## Required work
Print the listing again exactly, leaving nothing out.

## Given records
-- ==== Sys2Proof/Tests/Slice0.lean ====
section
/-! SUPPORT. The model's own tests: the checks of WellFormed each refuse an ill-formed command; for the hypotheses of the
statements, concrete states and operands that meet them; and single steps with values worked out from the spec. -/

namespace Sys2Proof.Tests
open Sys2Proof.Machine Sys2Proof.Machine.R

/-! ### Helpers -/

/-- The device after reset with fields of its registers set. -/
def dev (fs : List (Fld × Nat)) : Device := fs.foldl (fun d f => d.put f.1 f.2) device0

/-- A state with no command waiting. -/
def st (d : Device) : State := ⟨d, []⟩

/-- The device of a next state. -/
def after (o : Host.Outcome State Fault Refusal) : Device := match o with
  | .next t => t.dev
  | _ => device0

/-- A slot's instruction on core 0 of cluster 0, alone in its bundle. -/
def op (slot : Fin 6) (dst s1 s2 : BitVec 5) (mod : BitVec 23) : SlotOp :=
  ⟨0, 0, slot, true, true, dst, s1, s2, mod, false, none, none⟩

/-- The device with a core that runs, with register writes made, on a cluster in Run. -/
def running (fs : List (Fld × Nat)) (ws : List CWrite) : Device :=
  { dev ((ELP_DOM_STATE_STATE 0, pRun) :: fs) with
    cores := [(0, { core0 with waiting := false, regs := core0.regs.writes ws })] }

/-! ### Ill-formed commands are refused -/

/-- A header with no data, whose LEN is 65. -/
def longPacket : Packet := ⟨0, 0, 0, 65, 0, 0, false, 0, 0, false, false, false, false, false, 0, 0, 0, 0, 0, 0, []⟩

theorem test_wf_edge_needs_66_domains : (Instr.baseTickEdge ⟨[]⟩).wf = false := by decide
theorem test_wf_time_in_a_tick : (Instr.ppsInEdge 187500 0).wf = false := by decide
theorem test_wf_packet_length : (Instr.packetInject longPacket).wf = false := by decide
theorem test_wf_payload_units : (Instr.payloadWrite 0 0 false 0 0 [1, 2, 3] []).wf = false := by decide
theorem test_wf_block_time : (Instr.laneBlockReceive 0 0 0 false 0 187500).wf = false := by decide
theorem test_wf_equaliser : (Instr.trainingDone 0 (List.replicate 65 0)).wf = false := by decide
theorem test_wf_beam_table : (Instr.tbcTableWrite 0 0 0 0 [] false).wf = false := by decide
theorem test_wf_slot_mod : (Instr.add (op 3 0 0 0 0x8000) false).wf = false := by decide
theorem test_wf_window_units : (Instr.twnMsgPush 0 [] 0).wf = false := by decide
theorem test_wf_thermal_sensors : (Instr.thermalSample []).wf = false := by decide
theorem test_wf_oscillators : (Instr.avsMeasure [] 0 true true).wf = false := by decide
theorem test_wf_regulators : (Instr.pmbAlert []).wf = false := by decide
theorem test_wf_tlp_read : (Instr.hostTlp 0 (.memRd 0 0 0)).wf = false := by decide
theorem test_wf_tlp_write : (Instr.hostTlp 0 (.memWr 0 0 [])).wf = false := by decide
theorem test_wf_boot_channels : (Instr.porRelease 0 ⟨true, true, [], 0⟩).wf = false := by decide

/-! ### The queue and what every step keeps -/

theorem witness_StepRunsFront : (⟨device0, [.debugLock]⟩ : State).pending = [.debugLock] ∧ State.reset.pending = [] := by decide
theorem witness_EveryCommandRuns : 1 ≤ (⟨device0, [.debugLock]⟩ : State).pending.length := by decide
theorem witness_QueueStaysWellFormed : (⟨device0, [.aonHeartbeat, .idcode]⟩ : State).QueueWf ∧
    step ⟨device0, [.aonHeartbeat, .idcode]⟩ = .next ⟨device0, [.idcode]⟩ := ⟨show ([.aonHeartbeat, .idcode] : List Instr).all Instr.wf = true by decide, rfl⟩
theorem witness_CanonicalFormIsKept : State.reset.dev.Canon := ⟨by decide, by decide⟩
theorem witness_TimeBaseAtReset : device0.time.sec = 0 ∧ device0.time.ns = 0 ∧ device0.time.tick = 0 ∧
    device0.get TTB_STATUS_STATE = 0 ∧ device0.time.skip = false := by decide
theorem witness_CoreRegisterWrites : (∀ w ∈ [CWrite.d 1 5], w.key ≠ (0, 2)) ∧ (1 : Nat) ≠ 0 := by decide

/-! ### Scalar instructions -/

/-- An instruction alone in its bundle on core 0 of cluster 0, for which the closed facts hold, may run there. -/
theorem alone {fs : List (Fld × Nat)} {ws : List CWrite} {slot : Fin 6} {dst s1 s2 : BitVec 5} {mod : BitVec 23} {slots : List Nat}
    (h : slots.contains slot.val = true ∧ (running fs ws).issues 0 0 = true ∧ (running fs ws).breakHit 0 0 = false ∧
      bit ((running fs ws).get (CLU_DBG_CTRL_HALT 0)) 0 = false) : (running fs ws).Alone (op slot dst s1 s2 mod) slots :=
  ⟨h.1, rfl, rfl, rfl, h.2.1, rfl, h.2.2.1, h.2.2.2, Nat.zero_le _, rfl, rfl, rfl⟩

## Solution to the problem
-- ==== Sys2Proof/Tests/Slice0.lean ====
section
/-! SUPPORT. The model's own tests: the checks of WellFormed each refuse an ill-formed command; for the hypotheses of the
statements, concrete states and operands that meet them; and single steps with values worked out from the spec. -/

namespace Sys2Proof.Tests
open Sys2Proof.Machine Sys2Proof.Machine.R

/-! ### Helpers -/

/-- The device after reset with fields of its registers set. -/
def dev (fs : List (Fld × Nat)) : Device := fs.foldl (fun d f => d.put f.1 f.2) device0

/-- A state with no command waiting. -/
def st (d : Device) : State := ⟨d, []⟩

/-- The device of a next state. -/
def after (o : Host.Outcome State Fault Refusal) : Device := match o with
  | .next t => t.dev
  | _ => device0

/-- A slot's instruction on core 0 of cluster 0, alone in its bundle. -/
def op (slot : Fin 6) (dst s1 s2 : BitVec 5) (mod : BitVec 23) : SlotOp :=
  ⟨0, 0, slot, true, true, dst, s1, s2, mod, false, none, none⟩

/-- The device with a core that runs, with register writes made, on a cluster in Run. -/
def running (fs : List (Fld × Nat)) (ws : List CWrite) : Device :=
  { dev ((ELP_DOM_STATE_STATE 0, pRun) :: fs) with
    cores := [(0, { core0 with waiting := false, regs := core0.regs.writes ws })] }

/-! ### Ill-formed commands are refused -/

/-- A header with no data, whose LEN is 65. -/
def longPacket : Packet := ⟨0, 0, 0, 65, 0, 0, false, 0, 0, false, false, false, false, false, 0, 0, 0, 0, 0, 0, []⟩

theorem test_wf_edge_needs_66_domains : (Instr.baseTickEdge ⟨[]⟩).wf = false := by decide
theorem test_wf_time_in_a_tick : (Instr.ppsInEdge 187500 0).wf = false := by decide
theorem test_wf_packet_length : (Instr.packetInject longPacket).wf = false := by decide
theorem test_wf_payload_units : (Instr.payloadWrite 0 0 false 0 0 [1, 2, 3] []).wf = false := by decide
theorem test_wf_block_time : (Instr.laneBlockReceive 0 0 0 false 0 187500).wf = false := by decide
theorem test_wf_equaliser : (Instr.trainingDone 0 (List.replicate 65 0)).wf = false := by decide
theorem test_wf_beam_table : (Instr.tbcTableWrite 0 0 0 0 [] false).wf = false := by decide
theorem test_wf_slot_mod : (Instr.add (op 3 0 0 0 0x8000) false).wf = false := by decide
theorem test_wf_window_units : (Instr.twnMsgPush 0 [] 0).wf = false := by decide
theorem test_wf_thermal_sensors : (Instr.thermalSample []).wf = false := by decide
theorem test_wf_oscillators : (Instr.avsMeasure [] 0 true true).wf = false := by decide
theorem test_wf_regulators : (Instr.pmbAlert []).wf = false := by decide
theorem test_wf_tlp_read : (Instr.hostTlp 0 (.memRd 0 0 0)).wf = false := by decide
theorem test_wf_tlp_write : (Instr.hostTlp 0 (.memWr 0 0 [])).wf = false := by decide
theorem test_wf_boot_channels : (Instr.porRelease 0 ⟨true, true, [], 0⟩).wf = false := by decide

/-! ### The queue and what every step keeps -/

theorem witness_StepRunsFront : (⟨device0, [.debugLock]⟩ : State).pending = [.debugLock] ∧ State.reset.pending = [] := by decide
theorem witness_EveryCommandRuns : 1 ≤ (⟨device0, [.debugLock]⟩ : State).pending.length := by decide
theorem witness_QueueStaysWellFormed : (⟨device0, [.aonHeartbeat, .idcode]⟩ : State).QueueWf ∧
    step ⟨device0, [.aonHeartbeat, .idcode]⟩ = .next ⟨device0, [.idcode]⟩ := ⟨show ([.aonHeartbeat, .idcode] : List Instr).all Instr.wf = true by decide, rfl⟩
theorem witness_CanonicalFormIsKept : State.reset.dev.Canon := ⟨by decide, by decide⟩
theorem witness_TimeBaseAtReset : device0.time.sec = 0 ∧ device0.time.ns = 0 ∧ device0.time.tick = 0 ∧
    device0.get TTB_STATUS_STATE = 0 ∧ device0.time.skip = false := by decide
theorem witness_CoreRegisterWrites : (∀ w ∈ [CWrite.d 1 5], w.key ≠ (0, 2)) ∧ (1 : Nat) ≠ 0 := by decide

/-! ### Scalar instructions -/

/-- An instruction alone in its bundle on core 0 of cluster 0, for which the closed facts hold, may run there. -/
theorem alone {fs : List (Fld × Nat)} {ws : List CWrite} {slot : Fin 6} {dst s1 s2 : BitVec 5} {mod : BitVec 23} {slots : List Nat}
    (h : slots.contains slot.val = true ∧ (running fs ws).issues 0 0 = true ∧ (running fs ws).breakHit 0 0 = false ∧
      bit ((running fs ws).get (CLU_DBG_CTRL_HALT 0)) 0 = false) : (running fs ws).Alone (op slot dst s1 s2 mod) slots :=
  ⟨h.1, rfl, rfl, rfl, h.2.1, rfl, h.2.2.1, h.2.2.2, Nat.zero_le _, rfl, rfl, rfl⟩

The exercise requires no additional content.